As you create your magical product you realize that being able to accurately tie disparate data to a single person (patient matching) is key to delivering your ultimate vision. But instead of looking for a modern patient matching technology like you did a cloud provider, you decide to use your team – designed to build the next generation care management platform – to build a complex patient matching functionality. Why?

  1. Because patient matching is an annoying feature you need behind the scenes in your product. It isn’t the main show so it shouldn’t be that hard for your rockstar developers to crank out in a couple of hack-a-thons.
  2. Because your solution is so unique that you need to build your own patient matching engine. No commercial solution providing patient matching services for thousands of clients could ever solve your unique patient matching problem.
  3. Because commercially available patient matching technology is heavy, expensive, difficult to implement and maintain, and only marginally more accurate than something you could build with open source algorithms.

Let me address these one by one.

First, contrary to what you may believe, patient matching is an extremely difficult challenge. Verato’s sustainable growth is proof enough that solving this challenge is both very difficult and very valuable. But if you don’t believe me, The Pew Charitable Trusts just spent two years researching solutions to the patient matching challenge. Here’s their report. Spoiler alert – Referential Matching technology (what Verato does) is one of their four recommendations on how to solve it.

Second, patient matching is not a unique challenge. Ultimately, patient matching boils down to the same question, one that is ubiquitous across healthcare: “Do these two or more entities/records belong to the same person?” The only differences in solving the challenge come in the implementation (i.e. when you ask the question) and in the difficulty (i.e. how good your data quality is).

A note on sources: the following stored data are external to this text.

-- ==== Sys2Proof/Laws/Access.lean ====
section
/-! SUPPORT. What accesses that pass their checks give: their places, and room in a sender's window. -/

namespace Sys2Proof.Claims

open Sys2Proof Sys2Proof.Machine

variable {s : State} {l : Launch} {c : Coach}

theorem failureTrap_nil (m : AccessMode) : failureTrap m [] = none := rfl

/-- No POINTER check of steps 1 to 3 fails. -/
theorem Passes.pointer {e : Elem} (h : Passes s l c e) (code : Nat) : pointerCheck l code e = none := by
  unfold pointerCheck
  split
  · rw [h.formed]; rfl
  · cases hw : e.write
    · rfl
    · have := h.writable hw
      simp [this.1, this.2]
  · dsimp only
    split
    · rename_i h2
      have := h.crews h2.1
      omega
    · rfl
  · dsimp only
    split
    · rename_i h1
      rw [if_pos (h.scratch h1)]
    · rfl
  · rw [if_pos h.range]
  · rw [if_neg]
    have := h.aligned
    omega
  · rfl

theorem earlyTrap_none {m : AccessMode} {es : List Elem} (h : ∀ e ∈ es, Passes s l c e) (codes : List Nat) :
    earlyTrap l m es codes = none := by
  induction codes with
  | nil => rfl
  | cons k t ih =>
    have hnil : (es.filterMap (fun e => (pointerCheck l k e).map (fun a => e.fail 5 k a e.info))) = [] := by
      rw [List.filterMap_eq_nil_iff]
      intro e he
      rw [(h e he).pointer]
      rfl
    unfold earlyTrap
    rw [hnil, failureTrap_nil]
    exact ih

theorem walkTrap_none {m : AccessMode} {es : List Elem} (h : ∀ e ∈ es, Passes s l c e) (ks : List (Nat × Option Nat)) :
    walkTrap m (es.map (fun e => (e, s.elemLoc (l.party (some c.core)) c e))) ks = none := by
  induction ks with
  | nil => rfl
  | cons k t ih =>
    unfold walkTrap
    rw [List.filterMap_eq_nil_iff.2, failureTrap_nil]
    · exact ih
    · intro r hr
      obtain ⟨e, he, rfl⟩ := List.mem_map.1 hr
      obtain ⟨loc, hl, -⟩ := (h e he).placed
      dsimp only
      rw [hl]

/-- The element and the place of each located access. -/
theorem mem_places {es : List Elem} {r : Elem × Loc} (h : r ∈ places s l c es) :
    r.1 ∈ es ∧ s.elemLoc (l.party (some c.core)) c r.1 = .ok r.2 := by
  unfold places located at h
  obtain ⟨x, hx, hr⟩ := List.mem_filterMap.1 h
  obtain ⟨e, he, rfl⟩ := List.mem_map.1 hx
  dsimp only at hr
  split at hr
  · rename_i loc hl
    cases hr
    exact ⟨he, hl⟩
  · cases hr

theorem lateTrap_none {m : AccessMode} {es : List Elem} (h : ∀ e ∈ es, Passes s l c e) (hfe : m.fe = false)
    (hw : m.worldBad = false) (hb : m.hostBad = false) (hc : m.completion = true → ∀ e ∈ es, completionBad e.p = false) (ks : List LateCheck) :
    s.lateTrap l c m (places s l c es) ks = none := by
  induction ks with
  | nil => rfl
  | cons k t ih =>
    have hnil : ((places s l c es).filterMap (fun r => s.lateCheck l c m k r.1 r.2)) = [] := by
      rw [List.filterMap_eq_nil_iff]
      intro r hr
      obtain ⟨he, hl⟩ := mem_places hr
      obtain ⟨loc, hl2, hs, hp, hz⟩ := (h r.1 he).placed
      obtain rfl : r.2 = loc := by rw [hl] at hl2; cases hl2; rfl
      unfold State.lateCheck
      cases k
      · simp [hw]
      · simp [hs]
      · dsimp only; split <;> simp [hfe]
      · simp [hb]
      · cases hm : m.completion
        · simp
        · simp [hc hm r.1 he]
      · dsimp only
        split
        · rename_i hx
          rw [hp (by rw [hx]; rfl)]
          split <;> rfl
        · rfl
      · exact congrArg (Option.map _) hz
    unfold State.lateTrap
    rw [hnil, failureTrap_nil]
    exact ih

/-- Accesses that pass their checks are resolved to their places. -/
theorem resolve_ok {m : AccessMode} {es : List Elem} (h : ∀ e ∈ es, Passes s l c e) (hfe : m.fe = false)
    (hw : m.worldBad = false) (hb : m.hostBad = false) (hc : m.completion = true → ∀ e ∈ es, completionBad e.p = false) :
    s.resolve l c m es = .ok (places s l c es) := by
  unfold State.resolve
  rw [earlyTrap_none h]
  dsimp only
  rw [walkTrap_none h]
  dsimp only
  have := lateTrap_none h hfe hw hb hc [.world, .scope, .fe, .hostAtomic, .completion, .peer, .hazard]
  unfold places at this
  rw [this]
  rfl

/-- A window with room takes an entry. -/
theorem enterQueue_roomy {join : Nat} (h : roomy s c join) :
    s.enterQueue (joinSender c.core join) (c.id, c.pc) = some (admitted s c join) := by
  unfold roomy at h
  unfold admitted State.enterQueue
  dsimp only
  split
  · rfl
  · rfl

/-- A coach whose engines work. -/
theorem served_engaged (h : engaged s c l) : s.served c = some l := by
  obtain ⟨hl, ht, g, hg, hs⟩ := h
  unfold State.served
  rw [hg, hl]
  have hb : (g.status == GangStatus.saved) = false := by simpa using hs
  simp [hb, ht]

end Sys2Proof.Claims
end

Third, you weren’t totally wrong – conventional patient matching solutions are heavy, expensive, difficult to implement and difficult to maintain. But they became that way because of how challenging patient matching is, and because they were built before today’s technologies like cloud computing, big data, and machine learning existed. So, they had to be on-prem, built on relational databases, and painstakingly configurable to get accuracy improvements worth their overall cost.

Unlike conventional patient matching solutions, the Verato Universal master patient index (MPI) is built on modern infrastructure enabling us to provide world-class patient matching services (SaaS) at a fraction of the cost of conventional solutions and with flexible APIs that make implementation simple. Our goal has been to build a patient matching utility, optimally tuned for the entire US population, with an easy ramp-up period, that healthcare tech companies can simply plug into.

Every minute your Rockstar developers spend building an MPI or tweaking a patient matching algorithm, is a minute they aren’t building the features you hired them to build – the features that differentiate you from the competition.